• **Goal of the exercise**
From the entries below, copy exactly the lines from the one that contains "-- ==== Sys2Proof/Decode.lean" through the one that contains "(.encAssocReq (seqField w))", both included, and only those.

• **Information supplied**
◇ ◇ ◇ ◇ ◇

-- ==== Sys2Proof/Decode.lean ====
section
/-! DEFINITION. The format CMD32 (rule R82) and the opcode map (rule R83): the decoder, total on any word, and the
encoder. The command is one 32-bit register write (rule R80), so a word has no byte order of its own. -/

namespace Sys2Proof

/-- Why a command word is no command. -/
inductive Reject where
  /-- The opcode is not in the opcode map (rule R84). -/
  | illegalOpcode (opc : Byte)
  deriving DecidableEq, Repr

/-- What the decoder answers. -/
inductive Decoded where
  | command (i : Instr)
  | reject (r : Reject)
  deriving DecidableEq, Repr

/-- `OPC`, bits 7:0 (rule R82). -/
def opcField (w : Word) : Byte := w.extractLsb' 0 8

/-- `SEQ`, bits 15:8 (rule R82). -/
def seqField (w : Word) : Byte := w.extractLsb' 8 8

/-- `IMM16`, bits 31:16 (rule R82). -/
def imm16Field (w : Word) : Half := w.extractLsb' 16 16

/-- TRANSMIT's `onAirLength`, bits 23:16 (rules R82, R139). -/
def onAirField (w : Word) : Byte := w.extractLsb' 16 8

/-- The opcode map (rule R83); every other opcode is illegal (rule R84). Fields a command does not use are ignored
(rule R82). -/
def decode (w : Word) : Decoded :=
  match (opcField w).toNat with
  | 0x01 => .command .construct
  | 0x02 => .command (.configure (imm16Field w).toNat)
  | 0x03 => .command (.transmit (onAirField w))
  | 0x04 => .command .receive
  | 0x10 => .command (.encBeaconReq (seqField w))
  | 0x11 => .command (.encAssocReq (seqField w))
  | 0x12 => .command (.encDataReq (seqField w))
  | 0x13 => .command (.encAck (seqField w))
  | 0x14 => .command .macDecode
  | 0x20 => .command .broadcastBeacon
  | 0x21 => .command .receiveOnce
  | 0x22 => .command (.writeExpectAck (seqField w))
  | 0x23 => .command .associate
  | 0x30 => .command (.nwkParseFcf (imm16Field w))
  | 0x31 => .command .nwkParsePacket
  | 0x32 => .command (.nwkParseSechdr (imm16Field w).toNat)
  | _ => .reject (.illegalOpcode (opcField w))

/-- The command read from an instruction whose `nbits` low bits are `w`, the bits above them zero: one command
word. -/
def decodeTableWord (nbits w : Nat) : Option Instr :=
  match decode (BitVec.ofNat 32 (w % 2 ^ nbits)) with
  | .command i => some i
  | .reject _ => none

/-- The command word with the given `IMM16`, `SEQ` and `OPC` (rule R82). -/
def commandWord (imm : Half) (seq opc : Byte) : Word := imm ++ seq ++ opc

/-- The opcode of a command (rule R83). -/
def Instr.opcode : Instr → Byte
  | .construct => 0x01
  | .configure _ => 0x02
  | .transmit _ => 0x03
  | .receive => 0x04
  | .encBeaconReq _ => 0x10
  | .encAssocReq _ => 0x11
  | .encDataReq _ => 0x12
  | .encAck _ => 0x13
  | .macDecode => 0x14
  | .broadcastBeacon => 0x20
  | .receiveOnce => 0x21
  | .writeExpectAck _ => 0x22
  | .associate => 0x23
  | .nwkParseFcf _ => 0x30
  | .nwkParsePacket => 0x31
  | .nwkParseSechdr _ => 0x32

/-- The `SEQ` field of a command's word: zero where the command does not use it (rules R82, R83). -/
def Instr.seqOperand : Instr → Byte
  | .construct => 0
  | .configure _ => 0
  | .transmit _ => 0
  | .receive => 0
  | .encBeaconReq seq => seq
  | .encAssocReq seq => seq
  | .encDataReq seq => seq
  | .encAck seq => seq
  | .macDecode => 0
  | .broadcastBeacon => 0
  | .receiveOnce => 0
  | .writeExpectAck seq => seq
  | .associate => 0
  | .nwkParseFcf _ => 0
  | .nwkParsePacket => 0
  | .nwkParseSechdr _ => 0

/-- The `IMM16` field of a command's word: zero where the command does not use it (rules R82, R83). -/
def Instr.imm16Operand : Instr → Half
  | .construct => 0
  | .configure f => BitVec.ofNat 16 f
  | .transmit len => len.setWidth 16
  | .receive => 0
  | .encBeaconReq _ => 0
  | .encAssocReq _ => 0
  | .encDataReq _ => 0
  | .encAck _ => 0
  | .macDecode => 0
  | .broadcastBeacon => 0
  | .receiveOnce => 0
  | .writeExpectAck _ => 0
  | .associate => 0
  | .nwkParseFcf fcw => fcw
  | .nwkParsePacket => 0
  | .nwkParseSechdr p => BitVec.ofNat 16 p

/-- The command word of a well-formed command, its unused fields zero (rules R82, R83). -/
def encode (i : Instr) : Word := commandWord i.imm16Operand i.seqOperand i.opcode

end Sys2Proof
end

◇ ◇ ◇ ◇ ◇

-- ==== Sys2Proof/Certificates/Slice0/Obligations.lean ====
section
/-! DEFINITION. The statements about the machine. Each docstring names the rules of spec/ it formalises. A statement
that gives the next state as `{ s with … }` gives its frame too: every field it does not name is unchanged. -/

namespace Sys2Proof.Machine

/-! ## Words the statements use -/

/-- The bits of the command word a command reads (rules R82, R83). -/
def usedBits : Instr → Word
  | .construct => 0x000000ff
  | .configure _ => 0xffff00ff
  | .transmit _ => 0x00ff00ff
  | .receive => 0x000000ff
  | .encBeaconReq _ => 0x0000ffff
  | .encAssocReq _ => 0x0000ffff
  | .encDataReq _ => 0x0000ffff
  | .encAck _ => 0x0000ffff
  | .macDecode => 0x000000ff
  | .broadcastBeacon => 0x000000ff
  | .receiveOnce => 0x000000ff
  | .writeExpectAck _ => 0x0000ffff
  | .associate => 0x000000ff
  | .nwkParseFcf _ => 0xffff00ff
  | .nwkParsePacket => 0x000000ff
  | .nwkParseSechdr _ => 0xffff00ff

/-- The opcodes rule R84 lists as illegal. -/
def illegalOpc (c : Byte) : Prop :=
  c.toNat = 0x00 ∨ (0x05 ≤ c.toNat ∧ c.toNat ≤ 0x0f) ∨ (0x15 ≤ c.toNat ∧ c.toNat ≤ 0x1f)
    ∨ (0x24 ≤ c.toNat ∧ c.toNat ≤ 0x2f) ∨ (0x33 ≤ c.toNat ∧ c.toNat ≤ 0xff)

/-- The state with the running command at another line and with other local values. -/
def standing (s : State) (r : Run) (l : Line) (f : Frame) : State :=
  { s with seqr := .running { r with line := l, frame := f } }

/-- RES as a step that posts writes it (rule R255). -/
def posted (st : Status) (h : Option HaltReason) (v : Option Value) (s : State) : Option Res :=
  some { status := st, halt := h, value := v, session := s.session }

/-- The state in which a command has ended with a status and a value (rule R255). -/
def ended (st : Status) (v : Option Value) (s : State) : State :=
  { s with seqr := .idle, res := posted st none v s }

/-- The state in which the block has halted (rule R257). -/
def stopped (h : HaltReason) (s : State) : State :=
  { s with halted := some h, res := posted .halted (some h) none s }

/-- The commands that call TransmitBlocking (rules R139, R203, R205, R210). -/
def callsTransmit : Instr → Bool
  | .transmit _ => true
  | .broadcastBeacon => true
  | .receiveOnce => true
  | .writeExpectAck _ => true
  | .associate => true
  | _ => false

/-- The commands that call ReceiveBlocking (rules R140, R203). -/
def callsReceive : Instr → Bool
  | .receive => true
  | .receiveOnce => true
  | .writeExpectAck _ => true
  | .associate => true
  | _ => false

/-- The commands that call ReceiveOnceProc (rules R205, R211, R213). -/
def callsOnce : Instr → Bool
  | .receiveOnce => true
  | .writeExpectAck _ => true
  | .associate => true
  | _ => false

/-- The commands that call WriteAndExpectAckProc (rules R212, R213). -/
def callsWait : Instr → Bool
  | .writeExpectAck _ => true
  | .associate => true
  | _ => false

◇ ◇ ◇ ◇ ◇

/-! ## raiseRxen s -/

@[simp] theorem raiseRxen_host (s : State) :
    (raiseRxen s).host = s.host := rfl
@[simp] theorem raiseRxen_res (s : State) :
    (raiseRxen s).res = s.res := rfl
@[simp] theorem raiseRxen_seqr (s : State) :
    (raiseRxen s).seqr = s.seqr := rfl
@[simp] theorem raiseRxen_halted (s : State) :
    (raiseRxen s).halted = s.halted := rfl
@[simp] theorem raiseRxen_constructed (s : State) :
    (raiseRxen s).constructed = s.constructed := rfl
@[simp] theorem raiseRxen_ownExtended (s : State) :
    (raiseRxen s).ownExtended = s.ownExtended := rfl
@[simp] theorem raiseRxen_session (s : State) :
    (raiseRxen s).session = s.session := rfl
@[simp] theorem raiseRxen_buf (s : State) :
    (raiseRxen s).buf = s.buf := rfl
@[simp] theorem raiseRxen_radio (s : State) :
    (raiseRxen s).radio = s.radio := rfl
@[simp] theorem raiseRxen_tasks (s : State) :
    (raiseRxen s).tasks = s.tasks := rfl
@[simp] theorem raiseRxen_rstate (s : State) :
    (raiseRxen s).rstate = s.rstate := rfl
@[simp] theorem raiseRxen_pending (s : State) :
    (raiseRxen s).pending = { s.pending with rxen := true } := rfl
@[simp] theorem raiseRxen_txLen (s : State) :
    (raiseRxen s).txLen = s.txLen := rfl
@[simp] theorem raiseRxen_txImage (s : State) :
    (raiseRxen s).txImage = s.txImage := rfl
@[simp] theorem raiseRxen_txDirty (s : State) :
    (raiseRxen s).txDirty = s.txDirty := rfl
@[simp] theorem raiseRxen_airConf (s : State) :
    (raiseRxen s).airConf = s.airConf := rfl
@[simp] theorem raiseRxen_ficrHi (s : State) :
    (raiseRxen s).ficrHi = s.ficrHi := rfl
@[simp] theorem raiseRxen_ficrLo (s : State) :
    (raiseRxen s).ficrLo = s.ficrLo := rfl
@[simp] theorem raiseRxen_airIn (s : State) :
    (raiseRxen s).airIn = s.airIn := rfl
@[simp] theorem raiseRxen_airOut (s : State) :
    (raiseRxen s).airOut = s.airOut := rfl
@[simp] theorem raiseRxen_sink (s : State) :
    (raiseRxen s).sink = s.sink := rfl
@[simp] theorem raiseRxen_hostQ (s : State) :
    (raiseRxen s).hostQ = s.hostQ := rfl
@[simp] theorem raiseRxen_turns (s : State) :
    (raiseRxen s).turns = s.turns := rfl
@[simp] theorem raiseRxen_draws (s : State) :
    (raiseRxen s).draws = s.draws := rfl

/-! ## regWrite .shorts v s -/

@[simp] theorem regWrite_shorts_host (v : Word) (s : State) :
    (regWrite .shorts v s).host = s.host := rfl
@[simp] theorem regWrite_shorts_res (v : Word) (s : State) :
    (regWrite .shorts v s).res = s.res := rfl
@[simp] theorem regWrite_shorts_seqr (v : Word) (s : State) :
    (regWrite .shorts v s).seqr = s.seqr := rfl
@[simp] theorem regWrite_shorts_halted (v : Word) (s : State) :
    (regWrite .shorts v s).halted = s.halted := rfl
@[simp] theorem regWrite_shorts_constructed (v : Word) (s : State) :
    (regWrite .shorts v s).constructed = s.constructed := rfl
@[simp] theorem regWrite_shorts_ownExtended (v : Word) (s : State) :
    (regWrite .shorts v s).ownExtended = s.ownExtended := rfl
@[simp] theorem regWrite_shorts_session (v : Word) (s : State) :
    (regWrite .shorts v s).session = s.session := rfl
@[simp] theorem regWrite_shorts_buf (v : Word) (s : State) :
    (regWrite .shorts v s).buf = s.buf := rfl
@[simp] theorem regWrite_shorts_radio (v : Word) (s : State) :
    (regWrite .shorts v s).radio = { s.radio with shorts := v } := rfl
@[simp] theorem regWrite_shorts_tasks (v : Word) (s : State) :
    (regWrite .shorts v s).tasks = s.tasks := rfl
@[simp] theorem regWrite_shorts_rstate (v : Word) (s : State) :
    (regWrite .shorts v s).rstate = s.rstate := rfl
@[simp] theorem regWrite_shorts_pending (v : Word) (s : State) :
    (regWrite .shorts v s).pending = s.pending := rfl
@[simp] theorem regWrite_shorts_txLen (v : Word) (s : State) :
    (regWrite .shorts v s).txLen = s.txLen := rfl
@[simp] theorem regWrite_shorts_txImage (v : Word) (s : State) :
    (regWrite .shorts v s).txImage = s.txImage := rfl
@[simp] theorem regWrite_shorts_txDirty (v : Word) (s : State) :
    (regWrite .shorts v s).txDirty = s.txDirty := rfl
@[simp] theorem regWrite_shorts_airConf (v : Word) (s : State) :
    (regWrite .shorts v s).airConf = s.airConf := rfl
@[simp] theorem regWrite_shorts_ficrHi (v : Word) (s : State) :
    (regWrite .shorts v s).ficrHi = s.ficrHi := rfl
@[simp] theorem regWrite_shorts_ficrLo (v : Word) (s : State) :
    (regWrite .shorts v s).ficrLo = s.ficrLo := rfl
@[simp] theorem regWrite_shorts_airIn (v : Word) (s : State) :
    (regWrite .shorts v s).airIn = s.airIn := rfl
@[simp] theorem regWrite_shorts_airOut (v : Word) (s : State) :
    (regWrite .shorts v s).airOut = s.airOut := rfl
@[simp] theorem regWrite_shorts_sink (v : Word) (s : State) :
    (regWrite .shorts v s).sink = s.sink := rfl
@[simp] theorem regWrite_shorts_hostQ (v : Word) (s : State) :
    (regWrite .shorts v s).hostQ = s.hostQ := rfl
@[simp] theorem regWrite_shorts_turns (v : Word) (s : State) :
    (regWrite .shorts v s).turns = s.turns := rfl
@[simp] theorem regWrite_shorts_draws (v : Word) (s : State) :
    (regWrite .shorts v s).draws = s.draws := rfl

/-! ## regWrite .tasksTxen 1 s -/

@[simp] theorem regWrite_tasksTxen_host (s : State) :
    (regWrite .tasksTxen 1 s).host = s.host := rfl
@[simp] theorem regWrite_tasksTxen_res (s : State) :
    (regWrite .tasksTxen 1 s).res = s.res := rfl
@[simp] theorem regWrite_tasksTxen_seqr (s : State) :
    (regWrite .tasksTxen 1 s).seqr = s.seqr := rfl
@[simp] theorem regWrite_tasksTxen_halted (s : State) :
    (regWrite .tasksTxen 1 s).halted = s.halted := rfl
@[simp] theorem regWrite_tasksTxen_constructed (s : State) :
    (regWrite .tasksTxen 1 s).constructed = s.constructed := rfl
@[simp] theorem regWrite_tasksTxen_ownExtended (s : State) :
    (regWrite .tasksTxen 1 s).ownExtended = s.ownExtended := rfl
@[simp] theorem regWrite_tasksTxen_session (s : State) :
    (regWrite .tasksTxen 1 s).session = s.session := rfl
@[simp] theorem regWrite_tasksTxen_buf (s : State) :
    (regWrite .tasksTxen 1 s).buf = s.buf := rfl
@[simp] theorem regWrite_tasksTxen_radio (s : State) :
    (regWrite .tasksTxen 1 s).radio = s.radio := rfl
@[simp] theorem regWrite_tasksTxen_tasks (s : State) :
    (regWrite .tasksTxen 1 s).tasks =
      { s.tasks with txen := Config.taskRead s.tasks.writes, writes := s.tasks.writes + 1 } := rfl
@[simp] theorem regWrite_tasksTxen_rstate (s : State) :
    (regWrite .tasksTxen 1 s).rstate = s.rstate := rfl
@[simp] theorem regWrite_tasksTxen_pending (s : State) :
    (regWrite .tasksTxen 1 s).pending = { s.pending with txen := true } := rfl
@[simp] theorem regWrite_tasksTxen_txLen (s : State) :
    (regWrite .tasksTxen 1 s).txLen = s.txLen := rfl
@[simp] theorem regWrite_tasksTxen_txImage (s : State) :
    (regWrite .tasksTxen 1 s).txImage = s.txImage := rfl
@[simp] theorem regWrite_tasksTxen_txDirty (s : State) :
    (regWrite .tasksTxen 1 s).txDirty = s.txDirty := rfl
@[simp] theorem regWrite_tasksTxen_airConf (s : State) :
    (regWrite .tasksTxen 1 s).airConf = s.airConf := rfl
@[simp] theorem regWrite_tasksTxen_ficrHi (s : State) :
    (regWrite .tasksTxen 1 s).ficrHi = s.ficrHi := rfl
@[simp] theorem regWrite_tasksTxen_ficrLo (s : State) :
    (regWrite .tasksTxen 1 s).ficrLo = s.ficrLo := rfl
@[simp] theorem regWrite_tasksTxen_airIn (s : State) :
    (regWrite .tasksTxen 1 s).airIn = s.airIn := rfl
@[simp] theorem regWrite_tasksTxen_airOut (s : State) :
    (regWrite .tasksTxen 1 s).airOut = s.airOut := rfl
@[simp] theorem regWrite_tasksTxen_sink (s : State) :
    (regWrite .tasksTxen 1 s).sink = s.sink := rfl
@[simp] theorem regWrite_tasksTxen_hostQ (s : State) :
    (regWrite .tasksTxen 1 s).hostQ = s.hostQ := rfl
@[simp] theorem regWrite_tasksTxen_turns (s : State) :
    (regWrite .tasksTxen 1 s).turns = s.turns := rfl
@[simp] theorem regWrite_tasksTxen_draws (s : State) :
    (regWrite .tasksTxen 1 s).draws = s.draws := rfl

◇ ◇ ◇ ◇ ◇

• **Written reply**
-- ==== Sys2Proof/Decode.lean ====
section
/-! DEFINITION. The format CMD32 (rule R82) and the opcode map (rule R83): the decoder, total on any word, and the
encoder. The command is one 32-bit register write (rule R80), so a word has no byte order of its own. -/

namespace Sys2Proof

/-- Why a command word is no command. -/
inductive Reject where
  /-- The opcode is not in the opcode map (rule R84). -/
  | illegalOpcode (opc : Byte)
  deriving DecidableEq, Repr

/-- What the decoder answers. -/
inductive Decoded where
  | command (i : Instr)
  | reject (r : Reject)
  deriving DecidableEq, Repr

/-- `OPC`, bits 7:0 (rule R82). -/
def opcField (w : Word) : Byte := w.extractLsb' 0 8

/-- `SEQ`, bits 15:8 (rule R82). -/
def seqField (w : Word) : Byte := w.extractLsb' 8 8

/-- `IMM16`, bits 31:16 (rule R82). -/
def imm16Field (w : Word) : Half := w.extractLsb' 16 16

/-- TRANSMIT's `onAirLength`, bits 23:16 (rules R82, R139). -/
def onAirField (w : Word) : Byte := w.extractLsb' 16 8

/-- The opcode map (rule R83); every other opcode is illegal (rule R84). Fields a command does not use are ignored
(rule R82). -/
def decode (w : Word) : Decoded :=
  match (opcField w).toNat with
  | 0x01 => .command .construct
  | 0x02 => .command (.configure (imm16Field w).toNat)
  | 0x03 => .command (.transmit (onAirField w))
  | 0x04 => .command .receive
  | 0x10 => .command (.encBeaconReq (seqField w))
  | 0x11 => .command (.encAssocReq (seqField w))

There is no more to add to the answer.